Ride performance is measured in terms of an elevator’s ability to transport people with maximum comfort and minimal vibration. The design standard for ride performance varies depending on a unit’s speed. An elevator consultant will be able to measure an existing unit’s performance and compare it with modern elevator systems, in turn advising the client on the benefits of a modernization.
The maximum noise level within an elevator car traveling at full speed should be no greater than 55-60 dB, and the elevator car superstructure should not creak or rattle. It should attenuate external noise originating in the shaft. Once again, this can be measured by an elevator consultant.
The design of elevator interiors and appointments need to be of good quality and meet market or user expectations for the type of property.
Longevity is the number of years the elevator can provide the building with efficient vertical transportation without the need for further major upgrades. In most cases, this should be at least 15 years.
Reliability is measured in terms of the number of breakdowns or faults on the elevator that require corrective action by a maintenance technician. Modern elevator services should provide a level of reliability, represented by a standard not exceeding seven callouts each year for its entire operational life.
An elevator consultant should be utilized to analyze the reasons and type of breakdowns that occur. Poor reliability, in itself, may or may not be reason for an upgrade. Other factors, including a proper and in-depth, root-cause analysis of breakdowns, must be undertaken to determine if the maintenance contractor has fulfilled its requirements in this area.
There are two major considerations when it comes to assessing serviceability. The first is serviceability of the existing equipment, and the second is serviceability of proposed new equipment. Serviceability of existing equipment is based on two major factors. The first is the availability of spare parts. Are they readily available in commercial quantities, or are they obsolete?
The second is the availability of technical expertise. Most technicians who have experience with old relay-logic or early electronic controllers, for example, have long since retired or left the industry. It might be worthwhile to ask the elevator company representatives or technicians how many elevators with the same control system they maintain. If other buildings that once had systems similar to yours have been modernized, your building may become a one-off for the route technician. This means the technician has limited exposure to technical problems that might occur. Lack of spare parts or expertise will result in longer downtime as spare parts are sourced or rebuilt, or while faults are diagnosed.
Should one choose to modernize, there are many modern software-based elevator control systems available that have been specifically designed to make servicing by companies other than the OEM more difficult. Thus, the design of any new elevator equipment should be such that there are always at least two maintenance companies able to properly service and maintain the equipment for the duration of its operational life.

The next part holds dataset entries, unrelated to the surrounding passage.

/-- Steps 3 and 4 for one adopted shard: its record is checked, flipped where a COMMIT is held, and rewritten with CAUSE
TAKEOVER; the address of an error response. -/
def adoptShard (x : Option Nat × State) (y : Nat × List Byte × Shard × List W32) : Option Nat × State :=
  let (err, s) := x
  let (i, c, h, ws) := y
  if err.isSome then x
  else
    let (ok, s) := wrHost s (s.glb.shtBase.toNat + 128 * i) c
    if !ok then (some (s.glb.shtBase.toNat + 128 * i), s)
    else
      let good := recOk ws (some (i, h))
      let s := { s with shard := smSet {} s.shard i h, twn := { s.twn with tkShards := s.twn.tkShards ++ [i] } }
      if !good then
        (none, badRecordAt s .twn h.srec.crec h.srec.crec 0 0xFF)
      else if h.srec.role ≠ 1 then (none, s)
      else
        let step := pendStep s
        let flip := pendBit s i && heldCommit s step && recStep ws ≠ step
        let epoch := if flip then recEpoch ws + 1 else recEpoch ws
        let slot := if flip then !recSlot ws else recSlot ws
        let stp := if flip then step else recStep ws
        let (ok1, s) := if flip then wrRecord s h.srec.crec (mkRec epoch (recMepoch ws) slot (recOwner ws) 1 stp i) else (true, s)
        let (ok2, s) := wrRecord s h.srec.crec (mkRec epoch (recMepoch ws) slot (recOwner ws) 4 stp i)
        if !ok1 || !ok2 then (some h.srec.crec, s)
        else (none, modShard s i fun h => { h with cep := epoch, slot := slot })

/-- What a BUSY entry had begun goes on, as the last record of its shard tells (R175): the retirement after a LOAD or FOLLOW; an
event past its flip from step 6, the entry as that flip leaves it; any other event from step 2, with the step of the COMMIT it
fell on. -/
def rakeResume (s : State) (m : Nat) (ws : List W32) : State :=
  let e := dirOf s m
  let v : RakeEv := { mid := m, step := recStep ws, xch := e.xch.toNat, cands := e.cands.toNat, ktarget := e.ktarget.toNat
                      kstep := if nogOn s e then 0 else e.kstep.toNat }
  if e.role = 2 || recCause ws = 5 then
    modRak s fun k => { k with retire := k.retire ++ [{ mid := m, step := 0, xch := 0, cands := 0, ktarget := 0, kstep := 0, at_ := 0 }] }
  else if recCause ws = 2 && (recMepoch ws == e.mep || recMepoch ws == e.mep + 1) then
    let s := modDir s m fun e => { e with mep := recMepoch ws, slot := recSlot ws, cgTiles := 0 }
    modRak s fun k => { k with retire := k.retire ++ [{ v with at_ := 5 }] }
  else modRak s fun k => { k with evq := k.evq ++ [v] }

/-- The record of a mask directory entry as it stands in host memory. -/
def dirRecord (s : State) (m : Nat) : List W32 := recWords (memBytes s.host (hostAddr s (dirOf s m).crec.toNat) 64)

/-- Step 5: the mirrored directory entries of owners, loaded; `recs` are the records of the adopted masked shards, by MID, as step 3
read them. -/
def adoptDirs (recs : List (Nat × List W32)) (s : State) : State :=
  (List.range 4096).foldl (fun s m =>
    let b := resBytes s (0x700000 + 64 * m) 64
    let e := DirE.ofBytes b
    if e.role ≠ 1 then s
    else
      let xoff := s.twn.regs.xoff.toNat
      let mv := fun (a : W64) => if a = 0 then a else BitVec.ofNat 64 (a.toNat + xoff)
      let s := modDir s m fun _ => { e with crec := mv e.crec, rblk := mv e.rblk, rdrA := 0, rdrB := 0 }
      let s := modTwn s fun t => { t with tkDirs := t.tkDirs ++ [m] }
      if e.busy then rakeResume s m (((recs.find? fun x => x.1 = m).map Prod.snd).getD (dirRecord s m)) else s) s

/-- A history slot restored from a checkpoint: STALE is set unless it is cold (R130). -/
def HistSlot.restored (h : HistSlot) : HistSlot :=
  if h.e.all (fun x => x &&& 0x7FFFFFFF#32 == 0x7FFFFFFF#32) then h
  else match h.e with
    | x :: t => { e := (x ||| 0x80000000#32) :: t }
    | [] => h

/-- Step 6: the slots of the mirror that are not cold. -/
def adoptHistory (s : State) : State :=
  match s.twn.mirror with
  | none => s
  | some b => (List.range 16384).foldl (fun s i =>
      let bs := resBytes s (mirrorOff b + 64 * i) 64
      let h := HistSlot.ofBytes bs
      if h.e.all (fun x => x &&& 0x7FFFFFFF#32 == 0x7FFFFFFF#32) then s else setHist s i h.restored) s

/-- A takeover that a Brine error stops (R352). -/
def takeoverFailed (s : State) (a : Nat) : State :=
  let s := recordErr s .twn { cause := cBrine, addr := some a }
  raiseInt (modTwnR s fun r => { r with tkstate := .failed }) srcTakeover

/-- The adopting twin's firmware work: steps 3 to 6. -/
def takeoverWork (s : State) : State :=
  let act := resBytes s 0x740000 128
  let base := leAt act 16 8
  let n := leAt act 24 2
  match (((List.range n).mapM (ioAdopt s base)) : Io (List (Option (Nat × List Byte × Shard × List W32)))).run s with
  | (.error (.brine a), s) => takeoverFailed s a
  | (.error (.remoteat a), s) => takeoverFailed s a
  | (.ok xs, s) =>
    let (err, s) := (xs.filterMap id).foldl adoptShard (none, s)
    match err with
    | some a => takeoverFailed s a
    | none =>
      let recs := (xs.filterMap id).filterMap fun (_, _, h, ws) => if h.srec.masked then some (h.srec.mid, ws) else none
      modTwn (adoptHistory (adoptDirs recs s)) fun t => { t with tkWork := true }

/-- Step 7: every answer is held and the work is done. -/
def takeoverEnd (s : State) (num : Nat) : State :=
  let s := modTwnR s fun r => { r with adopted := BitVec.ofNat 8 num, tkstate := .done }
  let s := modSec s fun x => { x with lk := x.lk.map fun k => { k with preAdopt := true } }
  raiseInt s srcTakeover

/-- ADOPTED (R352): the twin's work runs; with every answer held the number is adopted. -/
def execAdopted (bad : List Nat) (s : State) : Host.Outcome State Fault Refusal :=
  .next (match s.twn.regs.tkstate, s.twn.tkNum with
    | .adopting, some num => command bad s fun s =>
        let s := if s.twn.tkWork then s else takeoverWork s
        if s.twn.tkWork && s.twn.await == 0 && s.twn.regs.tkstate = .adopting then takeoverEnd s num else s
    | _, _ => s)

/-! ### Release (R353) -/

/-- Whether RELEASE is admitted. -/
def mayRelease (s : State) : Bool :=
  s.twn.regs.tkstate == .done
    && !(s.twn.tkShards.any fun i => let h := shardOf s i; h.ready || h.run || h.pend)
    && !(s.twn.tkDirs.any fun m => (dirOf s m).busy)

/-- JCMD RELEASE: steps 1 and 3. -/
def releaseCommand (s : State) : State :=
  if !mayRelease s then dropOk s .twn 0x54 .state
  else
    let num := s.twn.regs.adopted.toNat
    let who := answerers s num
    let s := s.twn.tkShards.foldl (fun s i =>
      let s := (wrHost s (s.glb.shtBase.toNat + 128 * i) [0]).2
      modShard s i fun _ => {}) s
    -- from here on no frame leaves under the number
    let s := modTwn s fun t =>
      { t with tkShards := [], await := maskOf who, releasing := true, lost := setBit t.lost num true, pairs := t.pairs.filter fun (k, _) => k < 256
               regs := { t.regs with adopted := 0xFF } }
    who.foldl (fun s p => sendTakeover s p num 2) s

/-- RELEASE (R353). -/
def execRelease (s : State) : Host.Outcome State Fault Refusal := cpWrite s .twn fun s => command [] s releaseCommand

/-- Step 2: the adopted directory entries are dropped as their readers end. -/
def releaseDirs (s : State) : State :=
  s.twn.tkDirs.foldl (fun s m =>
    let e := dirOf s m
    if e.rdrA = 0 ∧ e.rdrB = 0 then
      modTwn (modDir s m fun e => { e with role := 0 }) fun t => { t with tkDirs := t.tkDirs.filter (· ≠ m) }
    else s) s

/-- RELEASE_DONE (R353): with every answer held and step 2 done the number is given back. -/
def execReleaseDone (s : State) : Host.Outcome State Fault Refusal :=
  .next (if !s.twn.releasing then s
    else
      let s := releaseDirs s
      if s.twn.tkDirs.isEmpty && s.twn.await == 0 then
        raiseInt (modTwn s fun t => { t with releasing := false, tkNum := none, regs := { t.regs with tkstate := .none } }) srcTakeover
      else s)

end Sys2Proof.Machine
end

Building Owner/Occupier Needs
Commercial, residential, government, senior-citizen, medical and transit buildings all have different needs. These must be considered in detail by the facilities or property manager, from the aesthetic appearance of lift interiors to attract the level of tenant desired, to people movement, waiting times and time to destination.

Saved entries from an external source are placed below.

-- ==== Sys2Proof/Machine/UnitRegs.lean ====
section
/-! DEFINITION. The fields of the unit pages (spec/18_unit_register_pages.md R474 to R489; spec/19_test_and_service.md
R498) and the table of every page's fields. -/

namespace Sys2Proof.Machine

/-! ### PAN (R477, R478) -/

/-- Whether a page reads STOPPED or QUIESCING. -/
def pageHeld (s : State) (p : PageId) : Bool := pageState s p == .stopped || pageState s p == .quiescing

/-- WAIT of a logical pan on a physical one: the lowest cause that keeps its head order; 0 with an empty queue. -/
def waitCode (s : State) (p : Fin 64) (l : Fin 60) : Nat :=
  let x := lp s l
  let w := x.win.head?
  let gate := match w with
    | some w => if w.gate = .wait then w.why else 0
    | none => 0
  let fence := match w with
    | some w => w.ord.fence && fenced x w.n
    | none => false
  if w.isNone && x.fetchN == x.wqPi then 0
  else if gate ≠ 0 && decide (gate < wtFence) then gate
  else if fence then wtFence
  else if gate ≠ 0 then gate
  else if x.cqHold then wtCqhold
  else if pageHeld s .glb || pageHeld s (.pan p) then wtStopped
  else if !x.qen then wtQoff
  else 0

/-- A value of the logical pan that a physical one carries; 0 where it carries none. -/
def ofLogical (f : State → Fin 60 → Nat) (p : Fin 64) (s : State) : Nat :=
  match logOf s p with
  | some l => f s l
  | none => 0

/-- The order whose tile runs, else the running order. -/
def LPan.current (x : LPan) : Option Run :=
  match x.tideTile with
  | some j => vget x.armed j
  | none => x.run

def panRegs (p : Fin 64) : List RegRow :=
  let g := fun (f : PanRegs → Nat) (s : State) => f (pn s p).regs
  let c := fun (f : PanRegs → PanRegs) (s : State) => modPanR s p f
  [ w1 0x040 0 (g fun r => b2n r.flushed) (c fun r => { r with flushed := false })
  , w1 0x040 1 (g fun r => b2n r.invalid) (c fun r => { r with invalid := false })
  , w1 0x040 2 (g fun r => b2n r.overflow) (c fun r => { r with overflow := false })
  , ro 0x044 0 6 (ofLogical (fun _ l => l.1) p)
  , ro 0x044 7 1 fun s => b2n (logOf s p).isNone
  , ro 0x048 0 4 (ofLogical (waitCode · p) p)
  , ro 0x048 8 4 (ofLogical (fun s l => (lp s l).win.length) p)
  , ro 0x048 16 9 (ofLogical (fun s l => (lp s l).parked.length) p)
  , ro 0x04C 0 32 (ofLogical (fun s l => ((lp s l).current.map (·.ord.oid.toNat)).getD 0) p)
  , ro 0x050 0 32 (ofLogical (fun s l => ((lp s l).current.map (·.next)).getD 0) p)
  , ro 0x054 0 32 (g (·.tilecnt.toNat))
  , w1 0x060 0 (g fun r => b2n r.capV) (c fun r => { r with capV := false })
  , ro 0x060 8 2 (g (·.capCause.toNat))
  , ro 0x060 16 8 (g (·.capPos.toNat))
  , ro 0x064 0 32 (g (·.capOid.toNat))
  , ro 0x068 0 32 (g (·.capRow.toNat))
  , ro 0x06C 0 32 (g (·.capCol.toNat))
  , ro 0x070 0 32 (g (·.capGroup.toNat))
  , rw 0x078 0 48 (g (·.liveticks.toNat)) fun s v => modPanR s p fun r => { r with liveticks := bv 48 v } ]

/-! ### QD (R479) -/

/-- VMIN and VMAX of a write are out of range (R399). -/
def vrangeBad : State → Nat → Nat → Option Rej :=
  fun _ w _ => rangeIf (decide (w / 65536 % 256 < w / 256 % 256) || decide (0x78 < w / 65536 % 256))

/-- SLACKLO of a write reaches SLACKHI. -/
def slackBad : State → Nat → Nat → Option Rej := fun _ w _ => rangeIf (decide (w / 256 % 64 ≤ w % 64))

def qdRegs (q : Fin 16) : List RegRow :=
  let g := fun (f : Qd → Nat) (s : State) => f (quad s q)
  let m := fun (f : Qd → Nat → Qd) (s : State) (v : Nat) => modQd s q (f · v)
  let lock := lockedBy (.qd q)
  [ ro 0x040 0 8 (g (·.vcode.toNat))
  , rwl 0x040 8 8 lock (g (·.vmin.toNat)) (m fun x v => { x with vmin := bv 8 v }) vrangeBad
  , rwl 0x040 16 8 lock (g (·.vmax.toNat)) (m fun x v => { x with vmax := bv 8 v }) vrangeBad
  , rw 0x044 0 6 (g (·.slacklo.toNat)) (m fun x v => { x with slacklo := bv 6 v }) slackBad
  , rw 0x044 8 6 (g (·.slackhi.toNat)) (m fun x v => { x with slackhi := bv 6 v }) slackBad
  , ro 0x044 16 8 (g (·.rpoff.toNat))
  , ro 0x048 0 1 (g fun x => b2n x.stretch)
  , w1 0x048 1 (g fun x => b2n x.vidto) fun s => modQd s q fun x => { x with vidto := false }
  , ro 0x048 2 1 (g fun x => b2n x.reqout.isSome)
  , ro 0x048 8 6 (g (·.slacknow.toNat))
  , ro 0x04C 0 32 (g (·.strcnt.toNat))
  , ro 0x050 0 16 (g (·.temp.toNat))
  , ro 0x060 0 9 (shareUse · q 0)
  , ro 0x064 0 9 (shareUse · q 1)
  , ro 0x068 0 9 (shareUse · q 2)
  , ro 0x06C 0 9 (shareUse · q 3)
  , ro 0x070 0 9 (shareUse · q 4)
  , ro 0x074 0 9 (shareUse · q 5)
  , ro 0x078 0 9 (shareUse · q 6)
  , ro 0x07C 0 9 (shareUse · q 7)
  , ro 0x080 0 7 (rsvUse · q)
  , ro 0x080 16 10 (creditsFree · q) ]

A conventional system versus a destination-control one should also be considered. Again, this will depend on people movement and should be subject to a full traffic study by a consultant, such as one well versed in ELEVATETM software.
To assist the facilities or property manager in evaluating whether an elevator system needs to be modernized, your author has provided two checklists in Tables 1 and 2, which should be used only as a broad guide. One is advised to engage an elevator consultant to assist in providing an in-depth report.